Much of Agamemnon has an air of uncertainty due to the long-gone nature of the city’s sovereign, only for that void to be filled by the usurping Clytemnestra and her lover, Aesgisthus. Such usurpation means havoc for the land until Orestes avenges his father’s murder and is ultimately exonerated by a court of law. Power changes hands from a military monarch to a pair of usurpers before finally resting with a man who is declared innocent according to rule of law. This theme of the relationship between martial strength and political power is also explored in Aeschylus’s lost Theban trilogy, which was written while two leadership parties of Athens—led by Themistocles and Cimon, respectively—were in conflict regarding how to deal with Sparta following the Persian Wars. War and its aftermath provided much fuel for the fire of Aeschylus’s examination of power.
In addition to sharpening his focus on authority in the military and political spheres, his firsthand observations also gave Aeschylus the opportunity to introduce the tension between realism and idealism in his works. The playwright was not limited to his imagination when describing the realities of war. The conflicts of Aeschylus’s times enabled him to imbue his plays with lyrical descriptions of warriors, battles, and bloodshed, all of which the playwright saw for himself.
Aeschylus’s Athens idealized both military defense and conquest. Yet Aeschylus does not shy away from gritty details in favor of abstract ideals. Instead, he uses his experienced, well-informed eye for detail to draw the attention of his audience to things that they would not necessarily notice if they were to hear the story only from a civilian propagandist. He includes the other more contemptible, inglorious aspects of warfare. The readers and hearers may cheer for the glory of their country, but Aeschylus ensures that they must then confront the realities of exactly how that glory is won.

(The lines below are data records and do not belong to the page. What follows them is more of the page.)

-- Events (R267).
/-- A word of a kernel is horizon-bound (R31). -/
def boundWord (w : W32) (i : Instr) : Bool :=
  match i with
  | .taint .. | .untaint _ | .xsend .. | .dcbPf .. | .icpf .. => false
  | _ =>
    match i.engine with
    | some .m | some .w | some .c => true
    | some .s =>
      let op := (fOp w).toNat
      decide (op < 0x30) && (decide (0x10 ≤ op ∧ op < 0x14) || decide (0x15 ≤ op ∧ op < 0x18) || decide (0x21 ≤ op))
    | _ => false

/-- A free word that an event may serve: one of the access or vector engine, or a load (R31, R242). -/
def servedFree (i : Instr) : Bool :=
  i.engine == some .a || i.engine == some .v || (plainAccess i).isSome ||
    (match i with
    | .ldx .. => true
    | _ => false)

/-- Whether a word of a slice that an event may serve is bound: its real words that are, and NOTIFY; none for any other word (R31, R267). -/
def realBound (ws : List W32) (e : Eng) (sl : Slice) (n : Nat) : Option Bool :=
  match sliceRow sl n with
  | some (w, d) =>
    match sliceInstr e w with
    | some (.notify _) => some true
    | some i =>
      if !standsFor ws e w d then none
      else if boundWord (nth ws d.lpc.toNat 0) i then some true
      else if servedFree i then some false else none
    | none => none
  | none => none

/-- The uses of event `n` in the image: the engine, the LPC of the word that gives the use its LSN, and whether the word that the event serves before a
post, or after a wait, is horizon-bound. -/
def eventUses (ws : List W32) (im : SliceImage) (n : BitVec 5) (post : Bool) : List (Eng × Nat × Bool) :=
  engines.flatMap (fun e =>
    let sl := sliceAt im e
    let rows := List.range sl.words.length
    rows.filterMap (fun k =>
      let near := if post then (List.range k).reverse else rows.drop (k + 1)
      let use := match sliceInstr e (nth sl.words k 0) with
        | some (.evpost _ m) => m == n && post
        | some (.evwait _ m) => m == n && !post
        | _ => false
      let lsn := (rows.drop k).findSome? (fun j => (sliceRow sl j).bind (fun (w, d) =>
        if standsFor ws e w d || sliceInstr e w == some (.notify e) then some d.lpc.toNat else none))
      if use then some (e, lsn.getD 0, (near.findSome? (realBound ws e sl)).getD false) else none))

/-- A use put in LSN order before the later ones. -/
def addUse (x : Eng × Nat × Bool) : List (Eng × Nat × Bool) → List (Eng × Nat × Bool)
  | [] => [x]
  | y :: l => if x.2.1 ≤ y.2.1 then x :: y :: l else y :: addUse x l

/-- Luwyn orders no two horizon-bound words of different engines with an event (R267): the posts and waits of an event are paired in LSN order, or, where
there is not one for one, each with each. No event is waited for that is never posted. -/
def eventsOk (ws : List W32) (im : SliceImage) : Bool :=
  (List.range 32).all (fun n =>
    let uses (post : Bool) : List (Eng × Nat × Bool) := (eventUses ws im (BitVec.ofNat 5 n) post).foldr addUse []
    let ps := uses true
    let qs := uses false
    let pairs := if ps.length == qs.length then ps.zip qs else ps.flatMap (fun p => qs.map (fun q => (p, q)))
    (!ps.isEmpty || qs.isEmpty) && pairs.all (fun (p, q) => !(p.1 != q.1 && p.2.2 && q.2.2)))

/-- Slices that hold only NOTIFY start at the EXIT's LSN where Luwyn computes it, else at 0 (R29, R268). -/
def notifyStarts (im : SliceImage) (lsn : Option Nat) : Bool :=
  (engines.drop 1).all (fun e =>
    let sl := sliceAt im e
    sl.words.length != 1 || sl.start == BitVec.ofNat 32 (lsn.getD 0))

/-- The image is one that Luwyn may make of the kernel. -/
def imageOk (k : Kernel) (i : SliceImage) : Bool :=
  let lsn := exitLsn k.words
  imageShape i && eventsOk k.words i && notifyStarts i lsn && (engines.drop 1).all (sliceOk k.words i lsn)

At one moment, Aeschylus can evince a trust in the greater purpose of warfare, writing that “The city of Athena will be rescued by the gods” and describing a battle cry at Marathon calling for the liberation of “the fatherland,” as well as children, women, homes, and ancestral graves. Any Greek parent would be proud to hear their children show such patriotism in defiance of the enemy. At another moment, Aeschylus can unflinchingly describe the gory slaughter of trapped Persians at Salamis: “And we [Persians] were trapped without a thing to do…In the end they rushed upon us as one, striking us, hacking like meat / Our unhappy limbs until the lives of all were utterly destroyed”. For Aeschylus, eloquent idealism and blunt realism lie within the same poetic bosom. Thus, real-life experience serves to elevate the playwright’s art.